◆ What to work on
Skip all lines in the entries below that come before the one containing "frame : Option Nat". Repeat that line and the rest exactly.

◆ Provided entries
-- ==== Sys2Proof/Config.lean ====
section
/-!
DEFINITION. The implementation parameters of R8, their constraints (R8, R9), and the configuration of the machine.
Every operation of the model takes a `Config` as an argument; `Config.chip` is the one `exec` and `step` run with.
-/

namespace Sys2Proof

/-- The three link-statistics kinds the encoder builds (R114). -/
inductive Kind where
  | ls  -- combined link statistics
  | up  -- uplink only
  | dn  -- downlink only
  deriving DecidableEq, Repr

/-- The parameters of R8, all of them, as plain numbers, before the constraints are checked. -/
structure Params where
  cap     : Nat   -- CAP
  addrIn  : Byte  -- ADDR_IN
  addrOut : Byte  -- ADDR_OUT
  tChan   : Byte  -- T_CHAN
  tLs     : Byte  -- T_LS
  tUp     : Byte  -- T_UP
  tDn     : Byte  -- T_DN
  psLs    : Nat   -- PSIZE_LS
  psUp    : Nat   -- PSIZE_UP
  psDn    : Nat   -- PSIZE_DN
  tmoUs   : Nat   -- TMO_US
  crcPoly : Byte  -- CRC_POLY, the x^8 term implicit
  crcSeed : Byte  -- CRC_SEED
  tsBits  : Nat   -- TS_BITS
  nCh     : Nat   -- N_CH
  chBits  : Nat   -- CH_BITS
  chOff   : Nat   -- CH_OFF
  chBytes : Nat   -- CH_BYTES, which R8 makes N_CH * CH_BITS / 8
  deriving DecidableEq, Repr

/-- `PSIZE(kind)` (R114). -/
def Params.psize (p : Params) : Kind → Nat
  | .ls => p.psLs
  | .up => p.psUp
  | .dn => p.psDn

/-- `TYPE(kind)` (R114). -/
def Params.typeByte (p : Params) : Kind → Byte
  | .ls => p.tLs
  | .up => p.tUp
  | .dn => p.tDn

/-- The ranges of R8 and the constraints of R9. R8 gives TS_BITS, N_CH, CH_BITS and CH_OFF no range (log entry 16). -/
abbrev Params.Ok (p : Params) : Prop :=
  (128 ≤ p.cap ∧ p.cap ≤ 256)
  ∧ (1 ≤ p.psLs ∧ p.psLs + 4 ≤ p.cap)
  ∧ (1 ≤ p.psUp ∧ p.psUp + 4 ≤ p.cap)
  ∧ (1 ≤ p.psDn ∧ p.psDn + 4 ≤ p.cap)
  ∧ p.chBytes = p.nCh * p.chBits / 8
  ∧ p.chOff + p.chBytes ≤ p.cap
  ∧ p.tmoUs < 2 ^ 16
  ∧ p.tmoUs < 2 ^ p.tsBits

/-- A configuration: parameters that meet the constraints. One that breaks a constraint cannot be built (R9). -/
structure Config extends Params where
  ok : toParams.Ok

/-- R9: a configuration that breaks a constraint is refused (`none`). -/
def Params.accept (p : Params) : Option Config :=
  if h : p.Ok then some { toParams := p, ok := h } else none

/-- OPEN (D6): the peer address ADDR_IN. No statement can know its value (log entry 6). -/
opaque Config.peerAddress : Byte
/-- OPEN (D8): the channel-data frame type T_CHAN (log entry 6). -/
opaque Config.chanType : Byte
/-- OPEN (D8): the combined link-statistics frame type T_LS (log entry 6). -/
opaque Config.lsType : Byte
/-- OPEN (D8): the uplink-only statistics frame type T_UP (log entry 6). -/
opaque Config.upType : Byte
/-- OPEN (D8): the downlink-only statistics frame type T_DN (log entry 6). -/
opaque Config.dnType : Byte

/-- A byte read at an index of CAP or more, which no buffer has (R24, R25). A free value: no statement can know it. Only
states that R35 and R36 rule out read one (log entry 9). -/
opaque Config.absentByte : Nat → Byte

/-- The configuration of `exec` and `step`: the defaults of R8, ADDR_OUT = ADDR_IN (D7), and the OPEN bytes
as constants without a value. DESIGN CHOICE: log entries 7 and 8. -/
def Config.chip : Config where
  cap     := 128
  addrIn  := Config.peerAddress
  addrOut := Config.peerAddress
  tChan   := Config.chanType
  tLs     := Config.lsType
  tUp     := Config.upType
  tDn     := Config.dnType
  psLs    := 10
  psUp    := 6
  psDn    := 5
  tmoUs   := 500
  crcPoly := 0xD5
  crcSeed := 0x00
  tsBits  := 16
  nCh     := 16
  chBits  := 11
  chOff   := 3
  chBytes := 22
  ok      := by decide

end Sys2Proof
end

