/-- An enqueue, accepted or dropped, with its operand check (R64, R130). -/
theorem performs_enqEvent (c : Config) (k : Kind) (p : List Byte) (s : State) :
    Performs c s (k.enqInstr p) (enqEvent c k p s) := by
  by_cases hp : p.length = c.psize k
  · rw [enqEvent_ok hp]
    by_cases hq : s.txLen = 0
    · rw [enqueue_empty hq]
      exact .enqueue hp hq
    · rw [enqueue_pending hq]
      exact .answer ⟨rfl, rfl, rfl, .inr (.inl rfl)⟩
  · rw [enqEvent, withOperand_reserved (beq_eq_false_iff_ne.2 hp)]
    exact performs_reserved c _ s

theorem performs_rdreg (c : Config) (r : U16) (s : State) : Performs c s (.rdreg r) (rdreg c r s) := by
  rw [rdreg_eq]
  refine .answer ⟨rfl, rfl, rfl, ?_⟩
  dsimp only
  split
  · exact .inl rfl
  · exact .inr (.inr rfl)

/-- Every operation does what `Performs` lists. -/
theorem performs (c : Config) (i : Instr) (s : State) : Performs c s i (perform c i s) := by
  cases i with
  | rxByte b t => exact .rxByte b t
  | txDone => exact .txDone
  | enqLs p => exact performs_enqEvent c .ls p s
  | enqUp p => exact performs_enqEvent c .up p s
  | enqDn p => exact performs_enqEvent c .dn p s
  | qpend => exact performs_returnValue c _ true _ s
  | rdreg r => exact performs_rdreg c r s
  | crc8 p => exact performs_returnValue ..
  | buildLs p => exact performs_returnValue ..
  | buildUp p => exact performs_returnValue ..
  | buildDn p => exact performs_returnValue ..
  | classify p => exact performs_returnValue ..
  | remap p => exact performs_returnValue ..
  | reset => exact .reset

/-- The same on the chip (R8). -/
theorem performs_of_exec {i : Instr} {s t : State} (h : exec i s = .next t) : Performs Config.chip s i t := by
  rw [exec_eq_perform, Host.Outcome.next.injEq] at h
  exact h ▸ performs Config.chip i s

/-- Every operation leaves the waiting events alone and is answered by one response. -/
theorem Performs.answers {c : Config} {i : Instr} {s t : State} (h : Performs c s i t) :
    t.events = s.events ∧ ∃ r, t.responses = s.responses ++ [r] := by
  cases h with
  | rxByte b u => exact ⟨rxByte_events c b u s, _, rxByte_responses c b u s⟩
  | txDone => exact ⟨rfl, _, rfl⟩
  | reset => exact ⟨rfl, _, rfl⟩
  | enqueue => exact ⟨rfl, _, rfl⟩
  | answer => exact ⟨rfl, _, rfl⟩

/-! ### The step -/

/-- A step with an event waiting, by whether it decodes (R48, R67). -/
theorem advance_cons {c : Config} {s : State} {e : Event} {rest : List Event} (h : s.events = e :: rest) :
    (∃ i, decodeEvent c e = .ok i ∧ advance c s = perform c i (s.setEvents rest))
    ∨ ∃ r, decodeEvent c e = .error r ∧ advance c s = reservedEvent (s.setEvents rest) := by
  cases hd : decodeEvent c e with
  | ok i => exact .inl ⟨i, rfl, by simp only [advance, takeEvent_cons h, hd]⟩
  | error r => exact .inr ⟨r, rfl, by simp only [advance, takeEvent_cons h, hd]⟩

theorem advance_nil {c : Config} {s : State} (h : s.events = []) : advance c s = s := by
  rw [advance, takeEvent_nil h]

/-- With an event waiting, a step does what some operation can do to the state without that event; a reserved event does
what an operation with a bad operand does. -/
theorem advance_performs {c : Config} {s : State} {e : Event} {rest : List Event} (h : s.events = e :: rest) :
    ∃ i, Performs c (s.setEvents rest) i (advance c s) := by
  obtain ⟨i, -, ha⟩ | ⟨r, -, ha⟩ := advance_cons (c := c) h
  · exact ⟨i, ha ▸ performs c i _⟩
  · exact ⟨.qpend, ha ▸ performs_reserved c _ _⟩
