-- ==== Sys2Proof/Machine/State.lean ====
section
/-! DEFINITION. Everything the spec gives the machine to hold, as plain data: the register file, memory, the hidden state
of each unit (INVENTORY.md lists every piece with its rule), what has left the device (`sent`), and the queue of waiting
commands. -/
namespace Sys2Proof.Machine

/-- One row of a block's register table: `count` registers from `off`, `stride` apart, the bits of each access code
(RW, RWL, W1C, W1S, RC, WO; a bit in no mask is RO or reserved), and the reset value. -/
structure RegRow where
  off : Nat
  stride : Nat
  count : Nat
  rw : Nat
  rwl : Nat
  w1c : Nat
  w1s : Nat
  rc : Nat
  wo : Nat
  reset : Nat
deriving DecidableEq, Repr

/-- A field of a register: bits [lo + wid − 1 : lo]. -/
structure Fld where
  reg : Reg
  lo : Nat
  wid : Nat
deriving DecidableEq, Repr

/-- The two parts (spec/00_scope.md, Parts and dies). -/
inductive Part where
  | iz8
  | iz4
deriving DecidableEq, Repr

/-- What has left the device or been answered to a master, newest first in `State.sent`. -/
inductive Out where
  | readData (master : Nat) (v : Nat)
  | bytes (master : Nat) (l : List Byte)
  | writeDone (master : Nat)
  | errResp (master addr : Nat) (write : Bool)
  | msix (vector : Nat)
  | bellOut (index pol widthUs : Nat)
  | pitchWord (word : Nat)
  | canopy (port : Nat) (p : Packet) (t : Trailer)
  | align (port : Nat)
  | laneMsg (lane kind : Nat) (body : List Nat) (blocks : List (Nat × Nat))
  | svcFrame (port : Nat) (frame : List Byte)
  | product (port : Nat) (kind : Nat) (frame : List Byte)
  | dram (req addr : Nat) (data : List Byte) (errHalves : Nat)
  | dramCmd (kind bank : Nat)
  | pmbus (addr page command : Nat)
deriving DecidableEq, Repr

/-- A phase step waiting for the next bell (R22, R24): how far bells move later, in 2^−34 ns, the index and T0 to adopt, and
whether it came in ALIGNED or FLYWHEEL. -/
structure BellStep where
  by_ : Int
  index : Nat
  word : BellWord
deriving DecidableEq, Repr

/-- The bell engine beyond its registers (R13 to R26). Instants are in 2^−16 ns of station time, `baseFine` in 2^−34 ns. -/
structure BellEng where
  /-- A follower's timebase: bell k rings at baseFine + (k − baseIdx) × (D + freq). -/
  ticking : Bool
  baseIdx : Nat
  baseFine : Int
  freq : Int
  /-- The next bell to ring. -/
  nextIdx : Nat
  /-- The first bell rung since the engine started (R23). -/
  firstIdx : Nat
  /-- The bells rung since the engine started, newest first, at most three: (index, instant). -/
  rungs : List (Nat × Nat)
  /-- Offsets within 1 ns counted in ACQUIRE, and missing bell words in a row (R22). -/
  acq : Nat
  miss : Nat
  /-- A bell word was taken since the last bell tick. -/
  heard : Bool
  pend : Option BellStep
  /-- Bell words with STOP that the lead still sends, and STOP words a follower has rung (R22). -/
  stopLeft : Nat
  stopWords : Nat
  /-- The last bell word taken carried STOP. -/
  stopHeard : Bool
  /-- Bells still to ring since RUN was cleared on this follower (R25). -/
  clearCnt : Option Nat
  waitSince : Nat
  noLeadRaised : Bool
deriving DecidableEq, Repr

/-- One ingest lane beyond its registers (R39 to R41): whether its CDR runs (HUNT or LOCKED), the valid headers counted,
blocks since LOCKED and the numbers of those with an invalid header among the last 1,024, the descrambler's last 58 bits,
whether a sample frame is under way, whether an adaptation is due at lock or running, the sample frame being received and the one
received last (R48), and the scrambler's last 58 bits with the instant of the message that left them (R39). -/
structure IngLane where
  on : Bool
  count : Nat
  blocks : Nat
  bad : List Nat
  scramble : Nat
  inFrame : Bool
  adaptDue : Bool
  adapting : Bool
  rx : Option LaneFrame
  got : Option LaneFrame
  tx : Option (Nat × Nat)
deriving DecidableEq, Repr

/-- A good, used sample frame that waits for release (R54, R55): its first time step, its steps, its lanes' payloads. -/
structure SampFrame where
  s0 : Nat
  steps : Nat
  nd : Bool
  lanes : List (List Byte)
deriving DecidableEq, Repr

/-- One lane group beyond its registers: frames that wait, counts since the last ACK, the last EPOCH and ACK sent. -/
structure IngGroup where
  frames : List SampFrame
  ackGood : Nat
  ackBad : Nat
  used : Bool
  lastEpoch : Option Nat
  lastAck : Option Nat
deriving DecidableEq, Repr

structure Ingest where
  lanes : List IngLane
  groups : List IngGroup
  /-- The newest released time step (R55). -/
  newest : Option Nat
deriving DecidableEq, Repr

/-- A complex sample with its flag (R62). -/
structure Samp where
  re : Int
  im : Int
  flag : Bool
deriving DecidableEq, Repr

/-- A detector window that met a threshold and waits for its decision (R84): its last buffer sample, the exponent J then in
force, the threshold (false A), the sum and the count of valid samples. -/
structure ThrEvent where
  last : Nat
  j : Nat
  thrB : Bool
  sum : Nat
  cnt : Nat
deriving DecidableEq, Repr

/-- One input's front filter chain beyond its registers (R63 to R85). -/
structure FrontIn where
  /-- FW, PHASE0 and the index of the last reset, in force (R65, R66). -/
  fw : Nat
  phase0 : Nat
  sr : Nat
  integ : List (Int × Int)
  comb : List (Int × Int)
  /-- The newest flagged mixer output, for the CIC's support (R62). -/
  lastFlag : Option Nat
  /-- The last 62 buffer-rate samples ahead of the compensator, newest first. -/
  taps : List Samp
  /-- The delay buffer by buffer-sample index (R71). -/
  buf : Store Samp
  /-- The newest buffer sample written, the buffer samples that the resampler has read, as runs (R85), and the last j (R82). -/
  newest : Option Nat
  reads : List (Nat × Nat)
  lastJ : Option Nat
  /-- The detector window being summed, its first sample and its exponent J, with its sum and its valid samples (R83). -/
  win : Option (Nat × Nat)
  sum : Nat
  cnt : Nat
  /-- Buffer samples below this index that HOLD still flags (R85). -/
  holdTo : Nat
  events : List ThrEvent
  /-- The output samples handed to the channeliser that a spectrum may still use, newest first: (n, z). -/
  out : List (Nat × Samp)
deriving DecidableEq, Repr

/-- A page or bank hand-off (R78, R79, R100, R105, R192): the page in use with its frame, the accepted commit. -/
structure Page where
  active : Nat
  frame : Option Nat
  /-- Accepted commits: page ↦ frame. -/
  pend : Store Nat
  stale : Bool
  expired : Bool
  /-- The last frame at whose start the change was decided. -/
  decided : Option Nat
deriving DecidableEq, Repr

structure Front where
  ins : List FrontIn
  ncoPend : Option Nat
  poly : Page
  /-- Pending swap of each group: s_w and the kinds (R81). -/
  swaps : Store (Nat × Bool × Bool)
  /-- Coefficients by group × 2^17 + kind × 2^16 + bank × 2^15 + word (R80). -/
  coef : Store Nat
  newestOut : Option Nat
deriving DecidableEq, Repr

◆ Solution to this problem
  frame : Option Nat
  /-- Accepted commits: page ↦ frame. -/
  pend : Store Nat
  stale : Bool
  expired : Bool
  /-- The last frame at whose start the change was decided. -/
  decided : Option Nat
deriving DecidableEq, Repr

structure Front where
  ins : List FrontIn
  ncoPend : Option Nat
  poly : Page
  /-- Pending swap of each group: s_w and the kinds (R81). -/
  swaps : Store (Nat × Bool × Bool)
  /-- Coefficients by group × 2^17 + kind × 2^16 + bank × 2^15 + word (R80). -/
  coef : Store Nat
  newestOut : Option Nat
deriving DecidableEq, Repr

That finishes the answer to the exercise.